What the task requires: Up to and including the line containing "u).fw = s.fw := rfl", retype each line of the listing below exactly, beginning with the first.

Exercise inputs:
-- Opening Marker --

@[simp] theorem State.setUnit_regs (s : State) (k : Nat) (u : MemUnit) : (s.setUnit k u).regs = s.regs := rfl
@[simp] theorem State.setUnit_groups (s : State) (k : Nat) (u : MemUnit) : (s.setUnit k u).groups = s.groups := rfl
@[simp] theorem State.setUnit_ulk (s : State) (k : Nat) (u : MemUnit) : (s.setUnit k u).ulk = s.ulk := rfl
@[simp] theorem State.setUnit_ltime (s : State) (k : Nat) (u : MemUnit) : (s.setUnit k u).ltime = s.ltime := rfl
@[simp] theorem State.setUnit_chn (s : State) (k : Nat) (u : MemUnit) : (s.setUnit k u).chn = s.chn := rfl
@[simp] theorem State.setUnit_wpa (s : State) (k : Nat) (u : MemUnit) : (s.setUnit k u).wpa = s.wpa := rfl
@[simp] theorem State.setUnit_svo (s : State) (k : Nat) (u : MemUnit) : (s.setUnit k u).svo = s.svo := rfl
@[simp] theorem State.setUnit_act (s : State) (k : Nat) (u : MemUnit) : (s.setUnit k u).act = s.act := rfl
@[simp] theorem State.setUnit_gov (s : State) (k : Nat) (u : MemUnit) : (s.setUnit k u).gov = s.gov := rfl
@[simp] theorem State.setUnit_mot (s : State) (k : Nat) (u : MemUnit) : (s.setUnit k u).mot = s.mot := rfl
@[simp] theorem State.setUnit_ord (s : State) (k : Nat) (u : MemUnit) : (s.setUnit k u).ord = s.ord := rfl
@[simp] theorem State.setUnit_lnt (s : State) (k : Nat) (u : MemUnit) : (s.setUnit k u).lnt = s.lnt := rfl
@[simp] theorem State.setUnit_buf (s : State) (k : Nat) (u : MemUnit) : (s.setUnit k u).buf = s.buf := rfl
@[simp] theorem State.setUnit_cellq (s : State) (k : Nat) (u : MemUnit) : (s.setUnit k u).cellq = s.cellq := rfl
@[simp] theorem State.setUnit_hif (s : State) (k : Nat) (u : MemUnit) : (s.setUnit k u).hif = s.hif := rfl
@[simp] theorem State.setUnit_ctx (s : State) (k : Nat) (u : MemUnit) : (s.setUnit k u).ctx = s.ctx := rfl
@[simp] theorem State.setUnit_fw (s : State) (k : Nat) (u : MemUnit) : (s.setUnit k u).fw = s.fw := rfl
@[simp] theorem State.setUnit_jub (s : State) (k : Nat) (u : MemUnit) : (s.setUnit k u).jub = s.jub := rfl
@[simp] theorem State.setUnit_vgl (s : State) (k : Nat) (u : MemUnit) : (s.setUnit k u).vgl = s.vgl := rfl
@[simp] theorem State.setUnit_pwr (s : State) (k : Nat) (u : MemUnit) : (s.setUnit k u).pwr = s.pwr := rfl
@[simp] theorem State.setUnit_clk (s : State) (k : Nat) (u : MemUnit) : (s.setUnit k u).clk = s.clk := rfl
@[simp] theorem State.setUnit_fls (s : State) (k : Nat) (u : MemUnit) : (s.setUnit k u).fls = s.fls := rfl
@[simp] theorem State.setUnit_sec (s : State) (k : Nat) (u : MemUnit) : (s.setUnit k u).sec = s.sec := rfl
@[simp] theorem State.setUnit_dbg (s : State) (k : Nat) (u : MemUnit) : (s.setUnit k u).dbg = s.dbg := rfl
@[simp] theorem State.setUnit_cal (s : State) (k : Nat) (u : MemUnit) : (s.setUnit k u).cal = s.cal := rfl
@[simp] theorem State.setUnit_alm (s : State) (k : Nat) (u : MemUnit) : (s.setUnit k u).alm = s.alm := rfl
@[simp] theorem State.setUnit_mgt (s : State) (k : Nat) (u : MemUnit) : (s.setUnit k u).mgt = s.mgt := rfl
@[simp] theorem State.setUnit_out (s : State) (k : Nat) (u : MemUnit) : (s.setUnit k u).out = s.out := rfl
@[simp] theorem State.setUnit_free (s : State) (k : Nat) (u : MemUnit) : (s.setUnit k u).free = s.free := rfl
@[simp] theorem State.setUnit_pending (s : State) (k : Nat) (u : MemUnit) : (s.setUnit k u).pending = s.pending := rfl

@[simp] theorem State.setHif_regs (s : State) (p : Nat) (x : HifPort) : (s.setHif p x).regs = s.regs := rfl
@[simp] theorem State.setHif_groups (s : State) (p : Nat) (x : HifPort) : (s.setHif p x).groups = s.groups := rfl
@[simp] theorem State.setHif_ulk (s : State) (p : Nat) (x : HifPort) : (s.setHif p x).ulk = s.ulk := rfl
@[simp] theorem State.setHif_ltime (s : State) (p : Nat) (x : HifPort) : (s.setHif p x).ltime = s.ltime := rfl
@[simp] theorem State.setHif_chn (s : State) (p : Nat) (x : HifPort) : (s.setHif p x).chn = s.chn := rfl
@[simp] theorem State.setHif_wpa (s : State) (p : Nat) (x : HifPort) : (s.setHif p x).wpa = s.wpa := rfl
@[simp] theorem State.setHif_svo (s : State) (p : Nat) (x : HifPort) : (s.setHif p x).svo = s.svo := rfl
@[simp] theorem State.setHif_act (s : State) (p : Nat) (x : HifPort) : (s.setHif p x).act = s.act := rfl
@[simp] theorem State.setHif_gov (s : State) (p : Nat) (x : HifPort) : (s.setHif p x).gov = s.gov := rfl
@[simp] theorem State.setHif_mot (s : State) (p : Nat) (x : HifPort) : (s.setHif p x).mot = s.mot := rfl
@[simp] theorem State.setHif_ord (s : State) (p : Nat) (x : HifPort) : (s.setHif p x).ord = s.ord := rfl
@[simp] theorem State.setHif_lnt (s : State) (p : Nat) (x : HifPort) : (s.setHif p x).lnt = s.lnt := rfl
@[simp] theorem State.setHif_mem (s : State) (p : Nat) (x : HifPort) : (s.setHif p x).mem = s.mem := rfl
@[simp] theorem State.setHif_buf (s : State) (p : Nat) (x : HifPort) : (s.setHif p x).buf = s.buf := rfl
@[simp] theorem State.setHif_cellq (s : State) (p : Nat) (x : HifPort) : (s.setHif p x).cellq = s.cellq := rfl
@[simp] theorem State.setHif_ctx (s : State) (p : Nat) (x : HifPort) : (s.setHif p x).ctx = s.ctx := rfl
@[simp] theorem State.setHif_fw (s : State) (p : Nat) (x : HifPort) : (s.setHif p x).fw = s.fw := rfl
@[simp] theorem State.setHif_jub (s : State) (p : Nat) (x : HifPort) : (s.setHif p x).jub = s.jub := rfl
@[simp] theorem State.setHif_vgl (s : State) (p : Nat) (x : HifPort) : (s.setHif p x).vgl = s.vgl := rfl
@[simp] theorem State.setHif_pwr (s : State) (p : Nat) (x : HifPort) : (s.setHif p x).pwr = s.pwr := rfl
@[simp] theorem State.setHif_clk (s : State) (p : Nat) (x : HifPort) : (s.setHif p x).clk = s.clk := rfl
@[simp] theorem State.setHif_fls (s : State) (p : Nat) (x : HifPort) : (s.setHif p x).fls = s.fls := rfl
@[simp] theorem State.setHif_sec (s : State) (p : Nat) (x : HifPort) : (s.setHif p x).sec = s.sec := rfl
@[simp] theorem State.setHif_dbg (s : State) (p : Nat) (x : HifPort) : (s.setHif p x).dbg = s.dbg := rfl
@[simp] theorem State.setHif_cal (s : State) (p : Nat) (x : HifPort) : (s.setHif p x).cal = s.cal := rfl
@[simp] theorem State.setHif_alm (s : State) (p : Nat) (x : HifPort) : (s.setHif p x).alm = s.alm := rfl
@[simp] theorem State.setHif_mgt (s : State) (p : Nat) (x : HifPort) : (s.setHif p x).mgt = s.mgt := rfl
@[simp] theorem State.setHif_out (s : State) (p : Nat) (x : HifPort) : (s.setHif p x).out = s.out := rfl
@[simp] theorem State.setHif_free (s : State) (p : Nat) (x : HifPort) : (s.setHif p x).free = s.free := rfl
@[simp] theorem State.setHif_pending (s : State) (p : Nat) (x : HifPort) : (s.setHif p x).pending = s.pending := rfl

-- Closing Marker --

Written solution:
@[simp] theorem State.setUnit_regs (s : State) (k : Nat) (u : MemUnit) : (s.setUnit k u).regs = s.regs := rfl
@[simp] theorem State.setUnit_groups (s : State) (k : Nat) (u : MemUnit) : (s.setUnit k u).groups = s.groups := rfl
@[simp] theorem State.setUnit_ulk (s : State) (k : Nat) (u : MemUnit) : (s.setUnit k u).ulk = s.ulk := rfl
@[simp] theorem State.setUnit_ltime (s : State) (k : Nat) (u : MemUnit) : (s.setUnit k u).ltime = s.ltime := rfl
@[simp] theorem State.setUnit_chn (s : State) (k : Nat) (u : MemUnit) : (s.setUnit k u).chn = s.chn := rfl
@[simp] theorem State.setUnit_wpa (s : State) (k : Nat) (u : MemUnit) : (s.setUnit k u).wpa = s.wpa := rfl
@[simp] theorem State.setUnit_svo (s : State) (k : Nat) (u : MemUnit) : (s.setUnit k u).svo = s.svo := rfl
@[simp] theorem State.setUnit_act (s : State) (k : Nat) (u : MemUnit) : (s.setUnit k u).act = s.act := rfl
@[simp] theorem State.setUnit_gov (s : State) (k : Nat) (u : MemUnit) : (s.setUnit k u).gov = s.gov := rfl
@[simp] theorem State.setUnit_mot (s : State) (k : Nat) (u : MemUnit) : (s.setUnit k u).mot = s.mot := rfl
@[simp] theorem State.setUnit_ord (s : State) (k : Nat) (u : MemUnit) : (s.setUnit k u).ord = s.ord := rfl
@[simp] theorem State.setUnit_lnt (s : State) (k : Nat) (u : MemUnit) : (s.setUnit k u).lnt = s.lnt := rfl
@[simp] theorem State.setUnit_buf (s : State) (k : Nat) (u : MemUnit) : (s.setUnit k u).buf = s.buf := rfl
@[simp] theorem State.setUnit_cellq (s : State) (k : Nat) (u : MemUnit) : (s.setUnit k u).cellq = s.cellq := rfl
@[simp] theorem State.setUnit_hif (s : State) (k : Nat) (u : MemUnit) : (s.setUnit k u).hif = s.hif := rfl
@[simp] theorem State.setUnit_ctx (s : State) (k : Nat) (u : MemUnit) : (s.setUnit k u).ctx = s.ctx := rfl
@[simp] theorem State.setUnit_fw (s : State) (k : Nat) (u : MemUnit) : (s.setUnit k u).fw = s.fw := rfl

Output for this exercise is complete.